If grilling is not possible, use a heavy skillet, and just toss the pods around til they are browned and as tender as you like. Not a bit slimey.

My okra is just barely up out of the ground, so it will be a month or so before I get to eat them.


----------



## QSis (Jun 12, 2006)

sparrowgrass,

Do you cut off the tips before you panfry them (in olive oil and salt)?  This sounds good, and I just bought a pound of okra. 

Lee


----------



## mudbug (Jun 13, 2006)

you guys just go ahead without me


----------



## kimbaby (Jun 13, 2006)

sparrowgrass said:
			
		

> I toss whole okra pods with a bit of olive oil and salt, and grill them. I use a fish basket, so they don't fall thru the grill.
> 
> If grilling is not possible, use a heavy skillet, and just toss the pods around til they are browned and as tender as you like. Not a bit slimey.
> 
> My okra is just barely up out of the ground, so it will be a month or so before I get to eat them.
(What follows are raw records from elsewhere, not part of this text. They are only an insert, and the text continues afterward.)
/-- LSET (20 R570). -/
def lset : Prop :=
  ∀ (s : State) (t c : Nat) (w : JWord) (r : RunSt),
  s.executes t c .lset w r →
  1 ≤ w.imm.toNat ∧ w.imm.toNat ≤ 65535 →
  Runs (.lset t c w) s fun u =>
    s.ranTo u c .lset r ({ r with sl := r.sl.set (w.dst.toNat % 4) (BitVec.ofNat 16 w.imm.toNat) }) (r.pc + 1)

/-- LOOP (20 R570). -/
def loop : Prop :=
  ∀ (s : State) (t c : Nat) (w : JWord) (r : RunSt) (n : Nat),
  s.executes t c .loop w r →
  1 ≤ w.imm.toNat ∧ w.imm.toNat ≤ 8191 ∧ w.imm.toNat ≤ r.pc →
  n = (r.sl.getD (w.dst.toNat % 4) 0).toNat →
  Runs (.loop t c w) s fun u =>
    s.ranTo u c .loop r ({ r with sl := r.sl.set (w.dst.toNat % 4) (BitVec.ofNat 16 (n - 1)) }) (if n ≤ 1 then r.pc + 1 else r.pc - w.imm.toNat)

/-- BR, CALL, RET, LSET and LOOP outside their bounds trap with ILLEGAL_OP (20 R568 to R570). -/
def controlTraps : Prop :=
  ∀ (s : State) (t c : Nat) (w : JWord) (r : RunSt),
  s.running t c = some r →
  atWord (s.cx c) r .br w = true →
  guardHolds r w = true →
  w.imm.toNat = 0 ∨ 8191 < w.imm.toNat ∨ (s.cx c).bind.code.length ≤ r.pc + w.imm.toNat →
  Runs (.br t c w) s fun u =>
    u.trapped c 1 r.pc r

/-- CALL with eight entries held traps with ILLEGAL_OP (20 R569). -/
def stackTraps : Prop :=
  ∀ (s : State) (t c : Nat) (w : JWord) (r : RunSt),
  s.running t c = some r →
  atWord (s.cx c) r .call w = true →
  guardHolds r w = true →
  8 ≤ r.stack.length →
  Runs (.call t c w) s fun u =>
    u.trapped c 1 r.pc r

/-- RET with none held traps with ILLEGAL_OP (20 R569). -/
def emptyStackTraps : Prop :=
  ∀ (s : State) (t c : Nat) (w : JWord) (r : RunSt),
  s.running t c = some r →
  atWord (s.cx c) r .ret w = true →
  guardHolds r w = true →
  r.stack = [] →
  Runs (.ret t c w) s fun u =>
    u.trapped c 1 r.pc r

/-- LSET of zero or above 65,535 traps with ILLEGAL_OP (20 R570). -/
def lsetTraps : Prop :=
  ∀ (s : State) (t c : Nat) (w : JWord) (r : RunSt),
  s.running t c = some r →
  atWord (s.cx c) r .lset w = true →
  guardHolds r w = true →
  w.imm.toNat = 0 ∨ 65535 < w.imm.toNat →
  Runs (.lset t c w) s fun u =>
    u.trapped c 1 r.pc r

/-- LOOP by zero, above 8,191, or to before offset 0 traps with ILLEGAL_OP (20 R570). -/
def loopTraps : Prop :=
  ∀ (s : State) (t c : Nat) (w : JWord) (r : RunSt),
  s.running t c = some r →
  atWord (s.cx c) r .loop w = true →
  guardHolds r w = true →
  w.imm.toNat = 0 ∨ 8191 < w.imm.toNat ∨ r.pc < w.imm.toNat →
  Runs (.loop t c w) s fun u =>
    u.trapped c 1 r.pc r

/-- ILLEGAL_INSTRUCTION (20 R558, R563): a word that stands for no instruction, or the end of the code, traps with ILLEGAL_OP. -/
def illegalInstruction : Prop :=
  ∀ (s : State) (t c : Nat) (r : RunSt),
  s.running t c = some r →
  ((s.cx c).bind.code[r.pc]?.bind jdec) = none →
  Runs (.illegalInstruction t c) s fun u =>
    u.trapped c 1 r.pc r

/-! ### MemoryInstructionsReachTheirSpaces -/

/-- LD (20 R571 to R573, Table JIR-5). -/
def ld : Prop :=
  ∀ (s : State) (t c : Nat) (w : JWord) (r : RunSt),
  s.executes t c .ld w r →
  accAddr w r + accSize w ≤ 0x1000 ∧ accAddr w r % accSize w = 0 →
  Runs (.ld t c w) s fun u =>
    s.ranTo u c .ld r (r.setReg w.dst (loadVal w (readLe (scrByte (s.cx c) r) (accAddr w r) (accSize w)))) (r.pc + 1)

/-- PRM (20 R571 to R573, Table JIR-5). -/
def prm : Prop :=
  ∀ (s : State) (t c : Nat) (w : JWord) (r : RunSt),
  s.executes t c .prm w r →
  accAddr w r % accSize w = 0 →
  Runs (.prm t c w) s fun u =>
    s.ranTo u c .prm r (r.setReg w.dst (loadVal w (readLe (fun k => (s.cx c).bind.param.getD k 0) (accAddr w r) (accSize w)))) (r.pc + 1)

/-- OHR (20 R571 to R573, Table JIR-5). -/
def ohr : Prop :=
  ∀ (s : State) (t c : Nat) (w : JWord) (r : RunSt),
  s.executes t c .ohr w r →
  accAddr w r % accSize w = 0 ∧ accAddr w r < 0x100 →
  Runs (.ohr t c w) s fun u =>
    s.ranTo u c .ohr r (r.setReg w.dst (loadVal w (if bit w.minor.toNat 3 then readLe (s.cx c).win.byte (accAddr w r) (accSize w) else readBe (s.cx c).win.byte (accAddr w r) (accSize w)))) (r.pc + 1)

/-- TLD (20 R571, R573). -/
def tld : Prop :=
  ∀ (s : State) (t c : Nat) (w : JWord) (r : RunSt) (e role : Nat),
  s.executes t c .tld w r →
  accAddr w r % accSize w = 0 ∧ accAddr w r < 0x800 →
  ttSlot (s.cx c) (accAddr w r / 256) = some (e, role) →
  Runs (.tld t c w) s fun u =>
    s.ranTo u c .tld r (r.setReg w.dst (loadVal w (readLe (s.tabByte r) (e * 256 + accAddr w r % 256) (accSize w)))) (r.pc + 1)

/-- ST (20 R571, R573; 03 R78). -/
def st : Prop :=
  ∀ (s : State) (t c : Nat) (w : JWord) (r : RunSt),
  s.executes t c .st w r →
  accAddr w r + accSize w ≤ 0x1000 ∧ accAddr w r % accSize w = 0 →
  Runs (.st t c w) s fun u =>
    s.ranTo u c .st r ({ r with scr := sputs r.scr (accAddr w r) (leBytes (accSize w) (r.reg w.s2).toNat) }) (r.pc + 1)

/-- TST of bytes its role may write (20 R571; 05 R169). -/
def tst : Prop :=
  ∀ (s : State) (t c : Nat) (w : JWord) (r : RunSt) (e role : Nat),
  s.executes t c .tst w r →
  accAddr w r % accSize w = 0 ∧ accAddr w r < 0x800 →
  ttSlot (s.cx c) (accAddr w r / 256) = some (e, role) →
  (∀ k < accSize w, rolePermits role (accAddr w r % 256 + k) = true) →
  Runs (.tst t c w) s fun u =>
    s.ranTo u c .tst r ({ r with tab := sputs r.tab (e * 256 + accAddr w r % 256) (leBytes (accSize w) (r.reg w.s2).toNat) }) (r.pc + 1)
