@[simp] theorem State.setPar_dts (s : State) (k : Nat) (l : List Byte) : (s.setPar k l).dts = s.dts := rfl
@[simp] theorem State.setPar_regs (s : State) (k : Nat) (l : List Byte) : (s.setPar k l).regs = s.regs := rfl
@[simp] theorem State.setPar_ctrs (s : State) (k : Nat) (l : List Byte) : (s.setPar k l).ctrs = s.ctrs := rfl
@[simp] theorem State.setPar_stat (s : State) (k : Nat) (l : List Byte) : (s.setPar k l).stat = s.stat := rfl
@[simp] theorem State.setPar_pulses (s : State) (k : Nat) (l : List Byte) : (s.setPar k l).pulses = s.pulses := rfl
@[simp] theorem State.setPar_irq (s : State) (k : Nat) (l : List Byte) : (s.setPar k l).irq = s.irq := rfl
@[simp] theorem State.setPar_freeCtr (s : State) (k : Nat) (l : List Byte) : (s.setPar k l).freeCtr = s.freeCtr := rfl
@[simp] theorem State.setPar_out (s : State) (k : Nat) (l : List Byte) : (s.setPar k l).out = s.out := rfl
@[simp] theorem State.setPar_evl (s : State) (k : Nat) (l : List Byte) : (s.setPar k l).evl = s.evl := rfl
@[simp] theorem State.setPar_violUnread (s : State) (k : Nat) (l : List Byte) : (s.setPar k l).violUnread = s.violUnread := rfl
@[simp] theorem State.setPar_que (s : State) (k : Nat) (l : List Byte) : (s.setPar k l).que = s.que := rfl
@[simp] theorem State.setPar_jrm (s : State) (k : Nat) (l : List Byte) : (s.setPar k l).jrm = s.jrm := rfl
@[simp] theorem State.setPar_pm (s : State) (k : Nat) (l : List Byte) : (s.setPar k l).pm = s.pm := rfl
@[simp] theorem State.setPar_lin (s : State) (k : Nat) (l : List Byte) : (s.setPar k l).lin = s.lin := rfl
@[simp] theorem State.setPar_map (s : State) (k : Nat) (l : List Byte) : (s.setPar k l).map = s.map := rfl
@[simp] theorem State.setPar_plz (s : State) (k : Nat) (l : List Byte) : (s.setPar k l).plz = s.plz := rfl
@[simp] theorem State.setPar_pins (s : State) (k : Nat) (l : List Byte) : (s.setPar k l).pins = s.pins := rfl
@[simp] theorem State.setPar_oap (s : State) (k : Nat) (l : List Byte) : (s.setPar k l).oap = s.oap := rfl
@[simp] theorem State.setPar_arc (s : State) (k : Nat) (l : List Byte) : (s.setPar k l).arc = s.arc := rfl
@[simp] theorem State.setPar_cvu (s : State) (k : Nat) (l : List Byte) : (s.setPar k l).cvu = s.cvu := rfl
@[simp] theorem State.setPar_und (s : State) (k : Nat) (l : List Byte) : (s.setPar k l).und = s.und := rfl
@[simp] theorem State.setPar_pair (s : State) (k : Nat) (l : List Byte) : (s.setPar k l).pair = s.pair := rfl
@[simp] theorem State.setPar_apsEnd (s : State) (k : Nat) (l : List Byte) : (s.setPar k l).apsEnd = s.apsEnd := rfl
@[simp] theorem State.setPar_red (s : State) (k : Nat) (l : List Byte) : (s.setPar k l).red = s.red := rfl
@[simp] theorem State.setPar_tim (s : State) (k : Nat) (l : List Byte) : (s.setPar k l).tim = s.tim := rfl
@[simp] theorem State.setPar_sysg (s : State) (k : Nat) (l : List Byte) : (s.setPar k l).sysg = s.sysg := rfl
@[simp] theorem State.setPar_ave (s : State) (k : Nat) (l : List Byte) : (s.setPar k l).ave = s.ave := rfl
@[simp] theorem State.setPar_hcq (s : State) (k : Nat) (l : List Byte) : (s.setPar k l).hcq = s.hcq := rfl
@[simp] theorem State.setPar_mnt (s : State) (k : Nat) (l : List Byte) : (s.setPar k l).mnt = s.mnt := rfl
@[simp] theorem State.setPar_pwr (s : State) (k : Nat) (l : List Byte) : (s.setPar k l).pwr = s.pwr := rfl
@[simp] theorem State.setPar_pending (s : State) (k : Nat) (l : List Byte) : (s.setPar k l).pending = s.pending := rfl

@[simp] theorem State.setRx_dts (s : State) (k t : Nat) (oh : List Byte) : (s.setRx k t oh).dts = s.dts := rfl
@[simp] theorem State.setRx_regs (s : State) (k t : Nat) (oh : List Byte) : (s.setRx k t oh).regs = s.regs := rfl
@[simp] theorem State.setRx_ctrs (s : State) (k t : Nat) (oh : List Byte) : (s.setRx k t oh).ctrs = s.ctrs := rfl
@[simp] theorem State.setRx_stat (s : State) (k t : Nat) (oh : List Byte) : (s.setRx k t oh).stat = s.stat := rfl
@[simp] theorem State.setRx_pulses (s : State) (k t : Nat) (oh : List Byte) : (s.setRx k t oh).pulses = s.pulses := rfl
@[simp] theorem State.setRx_irq (s : State) (k t : Nat) (oh : List Byte) : (s.setRx k t oh).irq = s.irq := rfl
@[simp] theorem State.setRx_freeCtr (s : State) (k t : Nat) (oh : List Byte) : (s.setRx k t oh).freeCtr = s.freeCtr := rfl
@[simp] theorem State.setRx_out (s : State) (k t : Nat) (oh : List Byte) : (s.setRx k t oh).out = s.out := rfl
@[simp] theorem State.setRx_evl (s : State) (k t : Nat) (oh : List Byte) : (s.setRx k t oh).evl = s.evl := rfl
@[simp] theorem State.setRx_violUnread (s : State) (k t : Nat) (oh : List Byte) : (s.setRx k t oh).violUnread = s.violUnread := rfl
@[simp] theorem State.setRx_que (s : State) (k t : Nat) (oh : List Byte) : (s.setRx k t oh).que = s.que := rfl
@[simp] theorem State.setRx_jrm (s : State) (k t : Nat) (oh : List Byte) : (s.setRx k t oh).jrm = s.jrm := rfl
@[simp] theorem State.setRx_pm (s : State) (k t : Nat) (oh : List Byte) : (s.setRx k t oh).pm = s.pm := rfl
@[simp] theorem State.setRx_lin (s : State) (k t : Nat) (oh : List Byte) : (s.setRx k t oh).lin = s.lin := rfl
@[simp] theorem State.setRx_map (s : State) (k t : Nat) (oh : List Byte) : (s.setRx k t oh).map = s.map := rfl
@[simp] theorem State.setRx_plz (s : State) (k t : Nat) (oh : List Byte) : (s.setRx k t oh).plz = s.plz := rfl
@[simp] theorem State.setRx_pins (s : State) (k t : Nat) (oh : List Byte) : (s.setRx k t oh).pins = s.pins := rfl
@[simp] theorem State.setRx_oap (s : State) (k t : Nat) (oh : List Byte) : (s.setRx k t oh).oap = s.oap := rfl
@[simp] theorem State.setRx_arc (s : State) (k t : Nat) (oh : List Byte) : (s.setRx k t oh).arc = s.arc := rfl
@[simp] theorem State.setRx_cvu (s : State) (k t : Nat) (oh : List Byte) : (s.setRx k t oh).cvu = s.cvu := rfl
@[simp] theorem State.setRx_und (s : State) (k t : Nat) (oh : List Byte) : (s.setRx k t oh).und = s.und := rfl
@[simp] theorem State.setRx_pair (s : State) (k t : Nat) (oh : List Byte) : (s.setRx k t oh).pair = s.pair := rfl
@[simp] theorem State.setRx_apsEnd (s : State) (k t : Nat) (oh : List Byte) : (s.setRx k t oh).apsEnd = s.apsEnd := rfl
@[simp] theorem State.setRx_red (s : State) (k t : Nat) (oh : List Byte) : (s.setRx k t oh).red = s.red := rfl
@[simp] theorem State.setRx_tim (s : State) (k t : Nat) (oh : List Byte) : (s.setRx k t oh).tim = s.tim := rfl
@[simp] theorem State.setRx_sysg (s : State) (k t : Nat) (oh : List Byte) : (s.setRx k t oh).sysg = s.sysg := rfl
@[simp] theorem State.setRx_ave (s : State) (k t : Nat) (oh : List Byte) : (s.setRx k t oh).ave = s.ave := rfl
@[simp] theorem State.setRx_hcq (s : State) (k t : Nat) (oh : List Byte) : (s.setRx k t oh).hcq = s.hcq := rfl
@[simp] theorem State.setRx_mnt (s : State) (k t : Nat) (oh : List Byte) : (s.setRx k t oh).mnt = s.mnt := rfl
@[simp] theorem State.setRx_pwr (s : State) (k t : Nat) (oh : List Byte) : (s.setRx k t oh).pwr = s.pwr := rfl
@[simp] theorem State.setRx_pending (s : State) (k t : Nat) (oh : List Byte) : (s.setRx k t oh).pending = s.pending := rfl
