-- ==== Sys2Proof/Tests/Slice0.lean ====
section
/-! SUPPORT. Tests of the model: a state that meets the premises of each claim, and terms that a well-formedness check refuses. -/
namespace Sys2Proof.Tests
open Sys2Proof Sys2Proof.Machine Sys2Proof.Claims

set_option Elab.async false
set_option maxRecDepth 4000
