-- ==== Sys2Proof/Machine/Operands.lean ====
section
/-! DEFINITION. The operand forms of the five formats (R101 to R108): absolute DMEM addresses with their range check,
immediates, and branch targets with theirs. Register operands are the accessors of Ops.lean. -/

namespace Sys2Proof.Machine

/-- M format: `addr + n <= DMEM_SIZE`, over unbounded integers (R74). -/
abbrev State.inDmem (s : State) (addr : Half) (n : Nat) : Prop := addr.toNat + n ≤ s.params.dmemSize

/-- M format: the effect of an access in range, else DMEM_RANGE, with no byte read or written (R74, R235). -/
def withDmem (s : State) (addr : Half) (n : Nat) (next : State) : State :=
  if s.inDmem addr n then next else s.raise .dmemRange

/-- M format load: the n-byte operand at `addr`, as a little-endian integer (R76). -/
def loadOperand (s : State) (addr : Half) (n : Nat) : Nat := leNat (s.memRead addr.toNat n)

/-- M format store: 32 bytes at `addr`, the little-endian form of `v` (R76). -/
def storeOperand (s : State) (addr : Half) (v : Nat) : State := s.memWrite addr.toNat (toLE 32 v)

/-- I format: the zero-extended immediate, as a field element (R104, R144). -/
def fieldImm (imm : Half) : Fe := Fe.ofNat imm.toNat

/-- I format: the zero-extended immediate, as a scalar (R104, R175). -/
def scalarImm (imm : Half) : Scalar := imm.zeroExtend 256

/-- J format: the effect of a branch whose target is in IMEM, else IMEM_RANGE, whatever CF is (R136). -/
def withTarget (s : State) (target : Half) (next : State) : State :=
  if target.toNat < s.params.imemWords then next else s.raise .imemRange

end Sys2Proof.Machine
end

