/-- R202. -/
theorem test_pbase :
    completes (ready 0x8C400000)
      (fun t => (valP t 1).x.val == 0x216936d3cd6e53fec0a4e231fdd6dc5c692cc7609525a7b2c9562d608f25d51a) = true := by
  decide +kernel

/-- V-P03: B + B. -/
theorem test_padd :
    completes (setP 0 Config.basePoint (ready 0x90400000))
      (fun t => leNat (valP t 1).compress == twiceBaseWord) = true := by decide +kernel

/-- V-P04: doubling gives the same point. -/
theorem test_pdbl :
    completes (setP 0 Config.basePoint (ready 0x94800000))
      (fun t => leNat (valP t 2).compress == twiceBaseWord) = true := by decide +kernel

/-- V-P10: 3*B. -/
theorem test_smul :
    completes (setS 0 3 (setP 1 Config.basePoint (ready 0x98804000)))
      (fun t => leNat (valP t 2).compress == 0x1267b1d177ee69aba126a18e60269ef79f16ec176724030402c3684878f5b4d4)
      = true := by decide +kernel

/-- V-P07: L*B = O. -/
theorem test_smul_group_order :
    completes (setS 0 Config.groupOrder (setP 1 Config.basePoint (ready 0x98804000)))
      (fun t => valP t 2 == Config.identity) = true := by decide +kernel

/-- V-P19: 1*B + 1*B. -/
theorem test_dsmulv :
    completes (setS 1 1 (setS 2 1 (setP 0 Config.basePoint (ready 0x9CC40800))))
      (fun t => leNat (valP t 3).compress == twiceBaseWord) = true := by decide +kernel

/-- V-P17's comparison. -/
theorem test_peq_different :
    completes ((setP 0 Config.basePoint (ready 0xA0004000)).setCf true) (fun t => !t.cf) = true := by decide +kernel

/-- V-P21, and R208's points of order 8. -/
theorem test_psmall :
    completes ((setP 0 Config.basePoint (ready 0xA4000000)).setCf true) (fun t => !t.cf) = true
      ∧ completes (setP 0 orderEight (ready 0xA4000000)) (fun t => t.cf) = true := by decide +kernel

/-- V-P18: y is written last. -/
theorem test_paff_same_register :
    completes (setP 0 Config.basePoint (ready 0xA9100000))
      (fun t => valF t 4 == 0x6666666666666666666666666666666666666666666666666666666666666658) = true := by
  decide +kernel

/-! ## The cycle, faults and the host -/

/-- V-C08's last step: a fetch beyond IMEM records FAULTINSN = 0. -/
theorem test_fetch_beyond_imem :
    after { ready 0x04000000 with pc := 1024 }
      (fun t => t.err && t.cause == .imemRange && t.faultPc == 1024 && t.faultInsn == 0 && t.run == .idle) = true := by
  decide

/-- V-E01. -/
theorem test_illegal_word : faults (ready 0xFC000000) .illegal 0xFC000000 (fun _ => true) = true := by decide

/-- Program 4: START with IRQEN from IDLE clears DONE, ERR, CAUSE and RETIRED. -/
theorem test_host_start :
    after { State.reset with err := true, cause := .illegal, retired := 7, inputs := [.write 0x0004 4 0x101] }
      (fun t => t.run == .busy && !t.err && t.cause == .none && t.retired == 0 && t.irqEn) = true := by decide

/-- V-C10's stop: ABORT, then the status word has ERR and CAUSE 4. -/
theorem test_host_abort :
    after { ready 0x0C000000 with inputs := [.write 0x0004 4 0x2] }
      (fun t => t.run == .idle && t.statusWord == 0x404 && t.faultPc == 0 && t.faultInsn == 0) = true := by decide

/-- ZEROIZE writes every DMEM byte (R46). -/
theorem test_host_zeroize :
    after { setF 3 9 (setMem 60 4 allOnes State.reset) with
        params := { imemWords := 4, dmemSize := 64 }, inputs := [.write 0x0004 4 0x4] }
      (fun t => valF t 3 == 0 && valMem t 0 64 == 0 && t.dmem.length == 64) = true := by decide +kernel

/-- DONE, ERR and HERR are cleared by writing 1 (R53, R54). -/
theorem test_host_status_clear :
    after { State.reset with
        done := false, err := true, cause := .dmemRange, herr := true, inputs := [.write 0x0008 4 0x4] }
      (fun t => !t.err && t.cause == .none && t.herr) = true := by decide

/-- The ID register (R56), and a reserved offset (R62). -/
theorem test_host_reads :
    after { State.reset with inputs := [.read 0x0000 4] } (fun t => t.readData == some 0xED255190) = true
      ∧ after { State.reset with inputs := [.read 0x0024 4] } (fun t => t.readData == some 0) = true := by decide

/-- The instruction window (R79) and the byte lanes of the data window (R77). -/
theorem test_host_windows :
    after { State.reset with inputs := [.write 0x4008 4 0x08000000] } (fun t => t.imemWord 2 == 0x08000000) = true
      ∧ after { State.reset with inputs := [.write 0x8004 4 0x04030201] }
          (fun t => t.dmemByte 4 == 1 && t.dmemByte 7 == 4) = true := by decide

/-- A window write while BUSY is ignored and sets HERR (R82). -/
theorem test_host_busy_window :
    after { ready 0x04000000 with inputs := [.write 0x4000 4 0x08000000] }
      (fun t => t.herr && t.imemWord 0 == 0x04000000) = true := by decide

/-- Reset during a run reports no stop (R260, item I14). -/
theorem test_host_reset_during_run :
    after { ready 0x04000000 with inputs := [.reset] }
      (fun t => t.run == .idle && !t.err && !t.done && t.imem == [] && t.epoch == 1) = true := by decide
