-- ==== Sys2Proof/Syntax.lean ====
section
/-! DEFINITION. The instructions of the Etgar instruction set and the events of the device: one constructor for each
row of the opcode table.  Encoded instructions carry the fields of their formats (R257) with their carry words
folded in (R260, R264); an event of the device is a constructor without fields, and what its message or stimulus
names is the payload (`Msg`) that the step takes from the state. -/

namespace Sys2Proof

/-- The fields of a MODX carry word (R263).  A bundle without MODX has every field zero. -/
structure Modx where
  mreg  : Nat
  men   : Bool
  mz    : Bool
  rnd   : Nat
  sat   : Bool
  op4   : Nat
  op4v  : Bool
  ord   : Nat
  scope : Nat
  deriving DecidableEq, Repr

/-- No modifier (R264). -/
def Modx.none : Modx := ⟨0, false, false, 0, false, 0, false, 0, 0⟩

/-- VR and SR forms with a type (R275, R298, R303, R307, R315): modifiers, type, d, a, b. -/
structure RegOp where
  m : Modx
  t : Nat
  d : Nat
  a : Nat
  b : Nat
  deriving DecidableEq, Repr

/-- Compare and scaled-address forms (R279, R281, R288, R303, R306): `cc` is the condition or the scale's log. -/
structure CcOp where
  m : Modx
  t : Nat
  d : Nat
  a : Nat
  b : Nat
  cc : Nat
  deriving DecidableEq, Repr

/-- VI and SI forms (R282, R290) with the joined immediate of R260. -/
structure ImmOp where
  m : Modx
  d : Nat
  a : Nat
  imm : Int
  deriving DecidableEq, Repr

/-- SLI (R283); `w64` when two IMX words stand before it. -/
structure SliOp where
  d : Nat
  w64 : Bool
  imm : Int
  deriving DecidableEq, Repr

/-- Conversions (R310): `x` is dst or the narrow code, `y` is src, H or e. -/
structure CvtOp where
  m : Modx
  d : Nat
  a : Nat
  b : Nat
  x : Nat
  y : Nat
  deriving DecidableEq, Repr

/-- Forms without a type field (R291, R307, R317). -/
structure MskOp where
  m : Modx
  d : Nat
  a : Nat
  b : Nat
  deriving DecidableEq, Repr

/-- M-format memory forms (R320). -/
structure MemOp where
  m : Modx
  d : Nat
  a : Nat
  b : Nat
  sp : Nat
  w : Nat
  mode : Nat
  deriving DecidableEq, Repr

/-- A-format atomics (R327). -/
structure AtomOp where
  m : Modx
  d : Nat
  a : Nat
  b : Nat
  sp : Nat
  w64 : Bool
  deriving DecidableEq, Repr

/-- FENCE (R329) with the ORD and SCOPE of its MODX. -/
structure FenceOp where
  ord : Nat
  scope : Nat
  spc : Nat
  deriving DecidableEq, Repr

/-- WAITC thresholds (R332); 15 is no wait. -/
structure WaitcOp where
  ld : Nat
  st : Nat
  cp : Nat
  tl : Nat
  att : Nat
  ss : Nat
  deriving DecidableEq, Repr

/-- BRV (R342): displacements in words from the base word. -/
structure BrvOp where
  m : Nat
  neg : Bool
  tgt : Int
  rc : Nat
  deriving DecidableEq, Repr

/-- C-format commands (R363, R383). -/
structure Cmd where
  a : Nat
  b : Nat
  c : Nat
  hold : Bool
  sync : Bool
  deriving DecidableEq, Repr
this idea sounds great to me... I love okra


----------



## sattie (Jun 14, 2006)

Yakuta said:
			
		

> I do not like Okra slimy either - different strokes for different folks. I think you got some great ideas and here is another one. It is in line with Indian cuisine so try it only if you like the spices and flavors in that cuisine.
> 
> Discard the stem of the okra and split it into half (horizonally lengthwise). Add some oil to a pan (2 tbsp or so, any kind is fine). Keep the heat on low flame so it's not very hot. Add some cumin powder, corrainder powder,red chilli powder, paprika and salt to the oil. Let the spices toast a bit in the oil. Next add the okras and stir them so that the spices are nicely coating the okras.
> 
> ...


 
Now that sounds yummy!!!!


----------



## sparrowgrass (Jun 15, 2006)

Sorry QSis, I am sure your pound of okra has been cooked and eaten by now.  

I do not trim the tips--just cut the stems off.  I try to get pods that are all the same size, so they cook evenly.

The tips are not stringy or anything.

(I don't take the tips off the green beans either.  I am a busy  woman.)


----------



## QSis (Jun 16, 2006)

sparrowgrass said:
			
		

> Sorry QSis, I am sure your pound of okra has been cooked and eaten by now.
> 
> I do not trim the tips--just cut the stems off. I try to get pods that are all the same size, so they cook evenly.
> 
> ...


 
Oh, sparrow, I didn't cut the okra at ALL, fearing slime would ooze from any cut.  I pan-sauteed them with the stems and ends on, and they were fantastic! We ate them with our fingers, which was more fun.

Liked them so much that I've got TWO pounds to grill over charcoal this weekend!

I may try not cutting the tips and stems of green beans, either!  I'm a busy woman, too, and love eating with my fingers! 

Lee


----------